- [Data to process]
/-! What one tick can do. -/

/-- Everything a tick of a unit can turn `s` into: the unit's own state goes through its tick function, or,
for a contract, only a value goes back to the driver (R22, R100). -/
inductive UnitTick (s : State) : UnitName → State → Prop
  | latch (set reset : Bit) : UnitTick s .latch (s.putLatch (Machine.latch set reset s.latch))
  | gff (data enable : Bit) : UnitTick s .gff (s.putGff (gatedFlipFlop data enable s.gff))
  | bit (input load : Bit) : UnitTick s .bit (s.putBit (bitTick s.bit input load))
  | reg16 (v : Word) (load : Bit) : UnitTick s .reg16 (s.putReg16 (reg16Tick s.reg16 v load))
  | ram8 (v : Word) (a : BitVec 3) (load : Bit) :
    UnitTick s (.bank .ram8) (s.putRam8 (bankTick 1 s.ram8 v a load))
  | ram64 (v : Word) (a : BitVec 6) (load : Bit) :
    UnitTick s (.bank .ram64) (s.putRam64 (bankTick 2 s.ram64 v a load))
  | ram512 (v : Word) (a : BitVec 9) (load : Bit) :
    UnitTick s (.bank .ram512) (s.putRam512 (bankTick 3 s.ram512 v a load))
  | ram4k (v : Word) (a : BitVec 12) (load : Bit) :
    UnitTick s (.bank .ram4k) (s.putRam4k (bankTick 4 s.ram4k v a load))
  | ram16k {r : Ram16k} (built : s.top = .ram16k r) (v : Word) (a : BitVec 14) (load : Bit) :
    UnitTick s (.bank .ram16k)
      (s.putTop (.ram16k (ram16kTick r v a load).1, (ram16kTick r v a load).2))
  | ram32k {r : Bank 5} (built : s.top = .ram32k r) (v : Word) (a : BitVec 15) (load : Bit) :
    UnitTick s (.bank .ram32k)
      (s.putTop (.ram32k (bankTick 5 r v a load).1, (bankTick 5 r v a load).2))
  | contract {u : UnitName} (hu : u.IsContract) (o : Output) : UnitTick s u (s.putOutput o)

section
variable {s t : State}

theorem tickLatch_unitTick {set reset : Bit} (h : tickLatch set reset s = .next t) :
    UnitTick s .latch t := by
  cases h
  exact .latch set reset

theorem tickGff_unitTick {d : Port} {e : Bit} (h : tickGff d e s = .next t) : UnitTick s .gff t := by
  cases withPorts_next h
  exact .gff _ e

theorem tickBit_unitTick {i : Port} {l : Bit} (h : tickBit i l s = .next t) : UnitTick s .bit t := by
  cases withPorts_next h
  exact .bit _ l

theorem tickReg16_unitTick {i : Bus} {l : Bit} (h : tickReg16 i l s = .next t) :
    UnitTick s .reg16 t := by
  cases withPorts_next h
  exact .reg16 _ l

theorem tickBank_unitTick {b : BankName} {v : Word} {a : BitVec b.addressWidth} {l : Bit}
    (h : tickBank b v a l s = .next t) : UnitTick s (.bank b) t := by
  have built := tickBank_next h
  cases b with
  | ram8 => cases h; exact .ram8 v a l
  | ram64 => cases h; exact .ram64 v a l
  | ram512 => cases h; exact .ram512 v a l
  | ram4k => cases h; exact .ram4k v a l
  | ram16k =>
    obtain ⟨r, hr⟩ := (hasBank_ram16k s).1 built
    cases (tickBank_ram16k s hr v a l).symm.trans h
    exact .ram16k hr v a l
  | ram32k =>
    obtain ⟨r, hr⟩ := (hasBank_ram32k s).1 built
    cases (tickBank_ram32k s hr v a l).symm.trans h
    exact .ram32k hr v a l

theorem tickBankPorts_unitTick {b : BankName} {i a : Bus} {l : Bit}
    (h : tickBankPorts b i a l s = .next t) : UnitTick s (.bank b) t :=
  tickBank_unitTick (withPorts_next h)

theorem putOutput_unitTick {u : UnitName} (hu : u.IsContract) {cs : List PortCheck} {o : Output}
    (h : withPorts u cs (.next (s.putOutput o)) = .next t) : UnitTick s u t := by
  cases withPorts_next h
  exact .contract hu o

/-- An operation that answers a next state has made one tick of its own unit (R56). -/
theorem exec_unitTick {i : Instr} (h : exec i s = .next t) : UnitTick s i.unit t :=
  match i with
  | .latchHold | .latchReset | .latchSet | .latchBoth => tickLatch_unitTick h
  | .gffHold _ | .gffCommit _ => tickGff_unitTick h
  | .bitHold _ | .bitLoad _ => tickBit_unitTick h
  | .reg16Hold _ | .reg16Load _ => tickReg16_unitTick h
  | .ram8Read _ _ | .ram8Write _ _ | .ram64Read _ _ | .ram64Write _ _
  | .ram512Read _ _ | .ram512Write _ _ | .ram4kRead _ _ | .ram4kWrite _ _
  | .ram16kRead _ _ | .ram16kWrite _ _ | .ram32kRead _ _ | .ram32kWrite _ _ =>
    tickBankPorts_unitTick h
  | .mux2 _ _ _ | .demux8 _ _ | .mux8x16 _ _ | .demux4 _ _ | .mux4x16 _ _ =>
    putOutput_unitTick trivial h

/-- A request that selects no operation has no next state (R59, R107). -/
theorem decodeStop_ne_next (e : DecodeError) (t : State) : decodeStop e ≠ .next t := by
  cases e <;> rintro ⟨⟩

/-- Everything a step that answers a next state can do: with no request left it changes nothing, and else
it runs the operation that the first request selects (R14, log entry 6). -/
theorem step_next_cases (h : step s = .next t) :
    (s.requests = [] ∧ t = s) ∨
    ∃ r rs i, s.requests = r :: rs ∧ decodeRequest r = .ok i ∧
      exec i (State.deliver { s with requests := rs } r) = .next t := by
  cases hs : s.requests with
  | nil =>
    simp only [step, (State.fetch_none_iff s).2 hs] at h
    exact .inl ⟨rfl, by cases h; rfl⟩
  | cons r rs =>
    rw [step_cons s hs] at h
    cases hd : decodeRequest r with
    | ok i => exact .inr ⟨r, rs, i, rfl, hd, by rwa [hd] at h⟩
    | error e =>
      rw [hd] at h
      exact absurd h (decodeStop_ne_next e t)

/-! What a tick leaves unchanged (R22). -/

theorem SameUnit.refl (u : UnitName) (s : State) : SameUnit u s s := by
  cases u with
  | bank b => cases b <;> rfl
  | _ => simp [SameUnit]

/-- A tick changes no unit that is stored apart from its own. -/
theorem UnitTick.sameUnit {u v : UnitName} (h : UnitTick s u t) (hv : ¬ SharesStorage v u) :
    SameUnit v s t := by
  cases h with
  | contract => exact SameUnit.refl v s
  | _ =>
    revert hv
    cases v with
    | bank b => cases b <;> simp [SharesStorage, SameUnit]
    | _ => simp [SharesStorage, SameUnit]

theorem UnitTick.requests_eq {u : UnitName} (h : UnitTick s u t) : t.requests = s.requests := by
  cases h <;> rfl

---

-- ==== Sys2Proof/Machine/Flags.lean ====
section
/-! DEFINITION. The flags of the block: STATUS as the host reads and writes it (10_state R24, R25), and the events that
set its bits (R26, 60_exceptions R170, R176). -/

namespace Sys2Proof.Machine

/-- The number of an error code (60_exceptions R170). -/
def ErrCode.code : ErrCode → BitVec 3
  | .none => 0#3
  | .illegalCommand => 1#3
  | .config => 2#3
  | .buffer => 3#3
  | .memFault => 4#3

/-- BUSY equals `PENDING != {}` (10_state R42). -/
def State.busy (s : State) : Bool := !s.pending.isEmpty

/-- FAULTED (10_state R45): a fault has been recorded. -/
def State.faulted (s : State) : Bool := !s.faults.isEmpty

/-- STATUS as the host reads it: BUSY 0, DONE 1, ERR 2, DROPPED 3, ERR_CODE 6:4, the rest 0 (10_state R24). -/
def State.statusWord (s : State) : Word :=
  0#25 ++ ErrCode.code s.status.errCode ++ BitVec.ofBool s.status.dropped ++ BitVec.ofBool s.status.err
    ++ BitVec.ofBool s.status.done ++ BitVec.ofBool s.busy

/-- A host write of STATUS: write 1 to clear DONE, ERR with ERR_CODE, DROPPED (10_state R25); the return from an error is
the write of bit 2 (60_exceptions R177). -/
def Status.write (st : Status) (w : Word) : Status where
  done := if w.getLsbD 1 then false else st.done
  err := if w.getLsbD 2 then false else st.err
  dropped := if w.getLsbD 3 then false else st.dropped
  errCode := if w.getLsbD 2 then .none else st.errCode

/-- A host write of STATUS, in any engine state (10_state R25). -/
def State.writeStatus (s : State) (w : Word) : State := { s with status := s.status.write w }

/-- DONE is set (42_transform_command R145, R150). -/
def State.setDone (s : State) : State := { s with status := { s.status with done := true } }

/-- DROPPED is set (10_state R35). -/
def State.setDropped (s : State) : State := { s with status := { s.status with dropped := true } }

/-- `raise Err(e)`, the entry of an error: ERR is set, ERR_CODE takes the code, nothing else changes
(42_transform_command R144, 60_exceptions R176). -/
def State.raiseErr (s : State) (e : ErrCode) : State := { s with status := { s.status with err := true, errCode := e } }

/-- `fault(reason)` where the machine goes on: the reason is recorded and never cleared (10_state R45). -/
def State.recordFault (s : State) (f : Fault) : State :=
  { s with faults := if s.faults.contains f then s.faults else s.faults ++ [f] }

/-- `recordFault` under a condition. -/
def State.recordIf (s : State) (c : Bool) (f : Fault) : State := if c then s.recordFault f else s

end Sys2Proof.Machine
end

---

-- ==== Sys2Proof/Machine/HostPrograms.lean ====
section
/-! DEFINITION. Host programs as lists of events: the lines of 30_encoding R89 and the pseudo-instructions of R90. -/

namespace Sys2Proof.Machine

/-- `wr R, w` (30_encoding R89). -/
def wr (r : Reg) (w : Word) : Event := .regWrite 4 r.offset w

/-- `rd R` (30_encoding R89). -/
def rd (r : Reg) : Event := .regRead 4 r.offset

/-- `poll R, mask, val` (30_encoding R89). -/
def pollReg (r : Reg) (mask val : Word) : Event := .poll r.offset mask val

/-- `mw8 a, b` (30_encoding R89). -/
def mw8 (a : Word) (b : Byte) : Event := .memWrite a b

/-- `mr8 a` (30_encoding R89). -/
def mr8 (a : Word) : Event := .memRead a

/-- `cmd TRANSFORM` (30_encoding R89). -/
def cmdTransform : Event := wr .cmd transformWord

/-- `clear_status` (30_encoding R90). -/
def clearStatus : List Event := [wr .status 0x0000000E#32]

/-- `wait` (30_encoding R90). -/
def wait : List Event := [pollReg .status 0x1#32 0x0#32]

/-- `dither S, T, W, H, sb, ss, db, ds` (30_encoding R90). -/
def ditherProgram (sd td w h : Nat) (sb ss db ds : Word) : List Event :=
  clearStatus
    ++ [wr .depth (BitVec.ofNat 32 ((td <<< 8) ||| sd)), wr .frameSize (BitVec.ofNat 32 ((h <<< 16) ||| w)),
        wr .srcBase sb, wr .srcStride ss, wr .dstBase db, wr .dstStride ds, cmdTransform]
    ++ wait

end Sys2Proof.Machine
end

- [Exercise aim] Among the entries above, locate the lines containing "UnitTick s (.bank .ram4k)" and "cases b with", and transcribe exactly those two lines and all lines between.

- [Response]
    UnitTick s (.bank .ram4k) (s.putRam4k (bankTick 4 s.ram4k v a load))
  | ram16k {r : Ram16k} (built : s.top = .ram16k r) (v : Word) (a : BitVec 14) (load : Bit) :
    UnitTick s (.bank .ram16k)
      (s.putTop (.ram16k (ram16kTick r v a load).1, (ram16kTick r v a load).2))
  | ram32k {r : Bank 5} (built : s.top = .ram32k r) (v : Word) (a : BitVec 15) (load : Bit) :
    UnitTick s (.bank .ram32k)
      (s.putTop (.ram32k (bankTick 5 r v a load).1, (bankTick 5 r v a load).2))
  | contract {u : UnitName} (hu : u.IsContract) (o : Output) : UnitTick s u (s.putOutput o)

section
variable {s t : State}

theorem tickLatch_unitTick {set reset : Bit} (h : tickLatch set reset s = .next t) :
    UnitTick s .latch t := by
  cases h
  exact .latch set reset

theorem tickGff_unitTick {d : Port} {e : Bit} (h : tickGff d e s = .next t) : UnitTick s .gff t := by
  cases withPorts_next h
  exact .gff _ e

theorem tickBit_unitTick {i : Port} {l : Bit} (h : tickBit i l s = .next t) : UnitTick s .bit t := by
  cases withPorts_next h
  exact .bit _ l

theorem tickReg16_unitTick {i : Bus} {l : Bit} (h : tickReg16 i l s = .next t) :
    UnitTick s .reg16 t := by
  cases withPorts_next h
  exact .reg16 _ l

theorem tickBank_unitTick {b : BankName} {v : Word} {a : BitVec b.addressWidth} {l : Bit}
    (h : tickBank b v a l s = .next t) : UnitTick s (.bank b) t := by
  have built := tickBank_next h
  cases b with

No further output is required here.